■ EXERCISE: Copy each line of the data that has "memBytes" in it.

■ RAW DATA:
++++++++++

-- ==== Sys2Proof/Tests/Slice0.lean ====
section
/-! SUPPORT. Tests of the model. Every expected result is a vector of spec/95_test_vectors.md, named in the test's
docstring, or is computed by hand from the rule named there; the words of the decode tests are written from the encodings
of R81 to R84 (30_encoding.md), bits grouped by field. The witnesses show that the hypotheses of the statements in
Certificates/Slice0/Obligations.lean can be met, clause by clause. -/

namespace Sys2Proof.Tests

open Sys2Proof.Machine

/-! ### Helpers -/

/-- `s` with bytes from address `a` on. -/
def put (a : Int) (bs : List Byte) (s : State) : State := { s with mem := writeBytes s.memBytes s.mem a bs }

/-- `s` with PC at the given address and these bytes there. -/
def ready (pc : S32) (bs : List Byte) (s : State) : State := { put pc.toInt bs s with pc := pc }

/-- The decoder and the encoder with the default table. -/
def decodeBytes (bs : List Byte) : Except DecodeError (Instr × List Byte) := decode Config.default.opcodes bs
def encodeBytes (i : Instr) : List Byte := encode Config.default.opcodes i

/-- The memory size of the default machine (R7). -/
def size : Nat := 393216

theorem test_size : State.reset.memBytes = size := by decide

/-- A machine with 2 words of memory and the classes of LDA and LDX exchanged: other parameters than the default's. -/
def small : State :=
  State.initial { memWords := 2, opcodes := Config.default.opcodes.map fun r =>
    ⟨if r.mnemonic = .lda then .ldx else if r.mnemonic = .ldx then .lda else r.mnemonic, r.opcodeClass⟩ }

/-- What one step leaves: a part of the state, PC and the engine state. -/
def after {α : Type} (s : State) (f : State → α) : Option (α × S32 × Engine) :=
  match step s with
  | .next t => some (f t, t.pc, t.engine)
  | .fault _ | .refused _ => none

/-- The next state, if the answer is one. -/
def nextState : Result → Option State
  | .next t => some t
  | .fault _ | .refused _ => none

theorem eq_next_iff {r : Result} {t : State} : r = .next t ↔ nextState r = some t := by
  cases r <;> simp [nextState]

/-- The `n` bytes from address `a` on. -/
def bytesFrom (a : Nat) : Nat → State → List Byte
  | 0, _ => []
  | n + 1, s => s.mem.read a :: bytesFrom (a + 1) n s

/-- Format-3/4 addressing with no flag set but x. -/
def plain (x : Bool) (f : AddrField) : Addressing := ⟨false, false, x, false, false, f⟩

/-! ### Well-formedness: one ill-formed term for each check -/

theorem test_wellFormed_disp_range :
    WellFormed (.lda (plain false (.disp 2047))) ∧ WellFormed (.lda (plain false (.disp (-2048)))) ∧
      ¬WellFormed (.lda (plain false (.disp 2048))) ∧ ¬WellFormed (.lda (plain false (.disp (-2049)))) := by decide

theorem test_wellFormed_addr_range :
    WellFormed (.jsub (plain true (.addr 1048575))) ∧ ¬WellFormed (.jsub (plain true (.addr 1048576))) := by decide

/-! ### Decode: one word for every constructor -/

/-- RSUB, the reserved bits set (V-D7). -/
theorem test_decode_rsub : decodeBytes [0b010011_11#8] = .ok (.rsub, []) := by decide

/-- ADDR S,A, the ignored bits set (V-D9). -/
theorem test_decode_addr : decodeBytes [0b100100_11#8, 0b0100_0000#8] = .ok (.addr 4#4 0#4, []) := by decide

/-- SUBR S,A (V-R3). -/
theorem test_decode_subr : decodeBytes [0b100101_00#8, 0b0100_0000#8] = .ok (.subr 4#4 0#4, []) := by decide

/-- MULR S,A (V-R5). -/
theorem test_decode_mulr : decodeBytes [0b100110_00#8, 0b0100_0000#8] = .ok (.mulr 4#4 0#4, []) := by decide

/-- DIVR T,S (W4). -/
theorem test_decode_divr : decodeBytes [0b100111_00#8, 0b0101_0100#8] = .ok (.divr 5#4 4#4, []) := by decide

/-- RMO A,PC (V-R11). -/
theorem test_decode_rmo : decodeBytes [0b101011_00#8, 0b0000_1000#8] = .ok (.rmo 0#4 8#4, []) := by decide

/-- COMPR X,T (V-R15). -/
theorem test_decode_compr : decodeBytes [0b101000_00#8, 0b0001_0101#8] = .ok (.compr 1#4 5#4, []) := by decide

/-- CLEAR X, the unused r2 = 7 (V-R19). -/
theorem test_decode_clear : decodeBytes [0b101101_00#8, 0b0001_0111#8] = .ok (.clear 1#4, []) := by decide

/-- SHIFTL A,15 (V-R23). -/
theorem test_decode_shiftl : decodeBytes [0b101001_00#8, 0b0000_1111#8] = .ok (.shiftl 0#4 15#4, []) := by decide

/-- SHIFTR T,7 (V-R25). -/
theorem test_decode_shiftr : decodeBytes [0b101010_00#8, 0b0101_0111#8] = .ok (.shiftr 5#4 7#4, []) := by decide

/-- TIXR T (V-R28). -/
theorem test_decode_tixr : decodeBytes [0b101110_00#8, 0b0101_0000#8] = .ok (.tixr 5#4, []) := by decide

/-- LDA, n = i = 1, p = 1, disp -1 (V-D2). -/
theorem test_decode_lda :
    decodeBytes [0b000000_11#8, 0b0_0_1_0_1111#8, 0b11111111#8] =
      .ok (.lda ⟨true, true, false, false, true, .disp (-1)⟩, []) := by decide

/-- +LDA #0x80000, unsigned (V-D4). -/
theorem test_decode_lda_format4 :
    decodeBytes [0b000000_01#8, 0b0_0_0_1_1000#8, 0b00000000#8, 0b00000000#8] =
      .ok (.lda ⟨false, true, false, false, false, .addr 524288⟩, []) := by decide

/-- LDX #0x10,X (V-A14). -/
theorem test_decode_ldx :
    decodeBytes [0b000001_01#8, 0b1_0_0_0_0000#8, 0b00010000#8] =
      .ok (.ldx ⟨false, true, true, false, false, .disp 16⟩, []) := by decide

/-- LDL RETADR (P3). -/
theorem test_decode_ldl :
    decodeBytes [0b000010_00#8, 0b0_0_1_0_0000#8, 0b00000111#8] =
      .ok (.ldl ⟨false, false, false, false, true, .disp 7⟩, []) := by decide

/-- +LDB #64 (V-L5). -/
theorem test_decode_ldb :
    decodeBytes [0b011010_01#8, 0b0_0_0_1_0000#8, 0b00000000#8, 0b01000000#8] =
      .ok (.ldb ⟨false, true, false, false, false, .addr 64⟩, []) := by decide

/-- LDS #3 (V-L6). -/
theorem test_decode_lds :
    decodeBytes [0b011011_01#8, 0b0_0_0_0_0000#8, 0b00000011#8] =
      .ok (.lds ⟨false, true, false, false, false, .disp 3⟩, []) := by decide

/-- LDT @, p = 1, disp 0x38 (V-L7). -/
theorem test_decode_ldt :
    decodeBytes [0b011101_10#8, 0b0_0_1_0_0000#8, 0b00111000#8] =
      .ok (.ldt ⟨true, false, false, false, true, .disp 56⟩, []) := by decide

/-- +STA 393213 (V-L15). -/
theorem test_decode_sta :
    decodeBytes [0b000011_00#8, 0b0_0_0_1_0101#8, 0b11111111#8, 0b11111101#8] =
      .ok (.sta ⟨false, false, false, false, false, .addr 393213⟩, []) := by decide

/-- STX 0x30 (V-L11). -/
theorem test_decode_stx :
    decodeBytes [0b000100_00#8, 0b0_0_0_0_0000#8, 0b00110000#8] =
      .ok (.stx ⟨false, false, false, false, false, .disp 48⟩, []) := by decide

/-- STL RETADR (P3). -/
theorem test_decode_stl :
    decodeBytes [0b000101_00#8, 0b0_0_1_0_0000#8, 0b00010011#8] =
      .ok (.stl ⟨false, false, false, false, true, .disp 19⟩, []) := by decide

/-- STB 0,B (V-L12). -/
theorem test_decode_stb :
    decodeBytes [0b011110_00#8, 0b0_1_0_0_0000#8, 0b00000000#8] =
      .ok (.stb ⟨false, false, false, true, false, .disp 0⟩, []) := by decide

/-- +STS 0x100 (V-L13). -/
theorem test_decode_sts :
    decodeBytes [0b011111_00#8, 0b0_0_0_1_0000#8, 0b00000001#8, 0b00000000#8] =
      .ok (.sts ⟨false, false, false, false, false, .addr 256⟩, []) := by decide

/-- STT 0x60 (V-L14). -/
theorem test_decode_stt :
    decodeBytes [0b100001_00#8, 0b0_0_0_0_0000#8, 0b01100000#8] =
      .ok (.stt ⟨false, false, false, false, false, .disp 96⟩, []) := by decide

/-- LDCH -1 (V-L18). -/
theorem test_decode_ldch :
    decodeBytes [0b010100_00#8, 0b0_0_0_0_1111#8, 0b11111111#8] =
      .ok (.ldch ⟨false, false, false, false, false, .disp (-1)⟩, []) := by decide

/-- STCH 6,B (V-L20). -/
theorem test_decode_stch :
    decodeBytes [0b010101_00#8, 0b0_1_0_0_0000#8, 0b00000110#8] =
      .ok (.stch ⟨false, false, false, true, false, .disp 6⟩, []) := by decide

/-- ADD TABLE,X (P2). -/
theorem test_decode_add :
    decodeBytes [0b000110_00#8, 0b1_0_1_0_0000#8, 0b00001011#8] =
      .ok (.add ⟨false, false, true, false, true, .disp 11⟩, []) := by decide

/-- SUB #0x800, the least displacement (V-M6). -/
theorem test_decode_sub :
    decodeBytes [0b000111_01#8, 0b0_0_0_0_1000#8, 0b00000000#8] =
      .ok (.sub ⟨false, true, false, false, false, .disp (-2048)⟩, []) := by decide

/-- +MUL #0x10000 (V-M8). -/
theorem test_decode_mul :
    decodeBytes [0b001000_01#8, 0b0_0_0_1_0001#8, 0b00000000#8, 0b00000000#8] =
      .ok (.mul ⟨false, true, false, false, false, .addr 65536⟩, []) := by decide

/-- DIV #7 (V-M9). -/
theorem test_decode_div :
    decodeBytes [0b001001_01#8, 0b0_0_0_0_0000#8, 0b00000111#8] =
      .ok (.div ⟨false, true, false, false, false, .disp 7⟩, []) := by decide

/-- AND #0xFF (V-M13). -/
theorem test_decode_and :
    decodeBytes [0b010000_01#8, 0b0_0_0_0_0000#8, 0b11111111#8] =
      .ok (.and ⟨false, true, false, false, false, .disp 255⟩, []) := by decide

/-- OR #0x34 (V-M15). -/
theorem test_decode_or :
    decodeBytes [0b010001_01#8, 0b0_0_0_0_0000#8, 0b00110100#8] =
      .ok (.or ⟨false, true, false, false, false, .disp 52⟩, []) := by decide

/-- COMP #8 (V-M17). -/
theorem test_decode_comp :
    decodeBytes [0b001010_01#8, 0b0_0_0_0_0000#8, 0b00001000#8] =
      .ok (.comp ⟨false, true, false, false, false, .disp 8⟩, []) := by decide

/-- TIX 0x30,X (V-M24). -/
theorem test_decode_tix :
    decodeBytes [0b001011_00#8, 0b1_0_0_0_0000#8, 0b00110000#8] =
      .ok (.tix ⟨false, false, true, false, false, .disp 48⟩, []) := by decide

/-- J @0x30 (V-A13). -/
theorem test_decode_j :
    decodeBytes [0b001111_10#8, 0b0_0_0_0_0000#8, 0b00110000#8] =
      .ok (.j ⟨true, false, false, false, false, .disp 48⟩, []) := by decide

/-- JEQ (V-J3). -/
theorem test_decode_jeq :
    decodeBytes [0b001100_00#8, 0b0_0_1_0_0000#8, 0b00000110#8] =
      .ok (.jeq ⟨false, false, false, false, true, .disp 6⟩, []) := by decide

++++++++++

■ REPLY TO THE EXERCISE:
def put (a : Int) (bs : List Byte) (s : State) : State := { s with mem := writeBytes s.memBytes s.mem a bs }
theorem test_size : State.reset.memBytes = size := by decide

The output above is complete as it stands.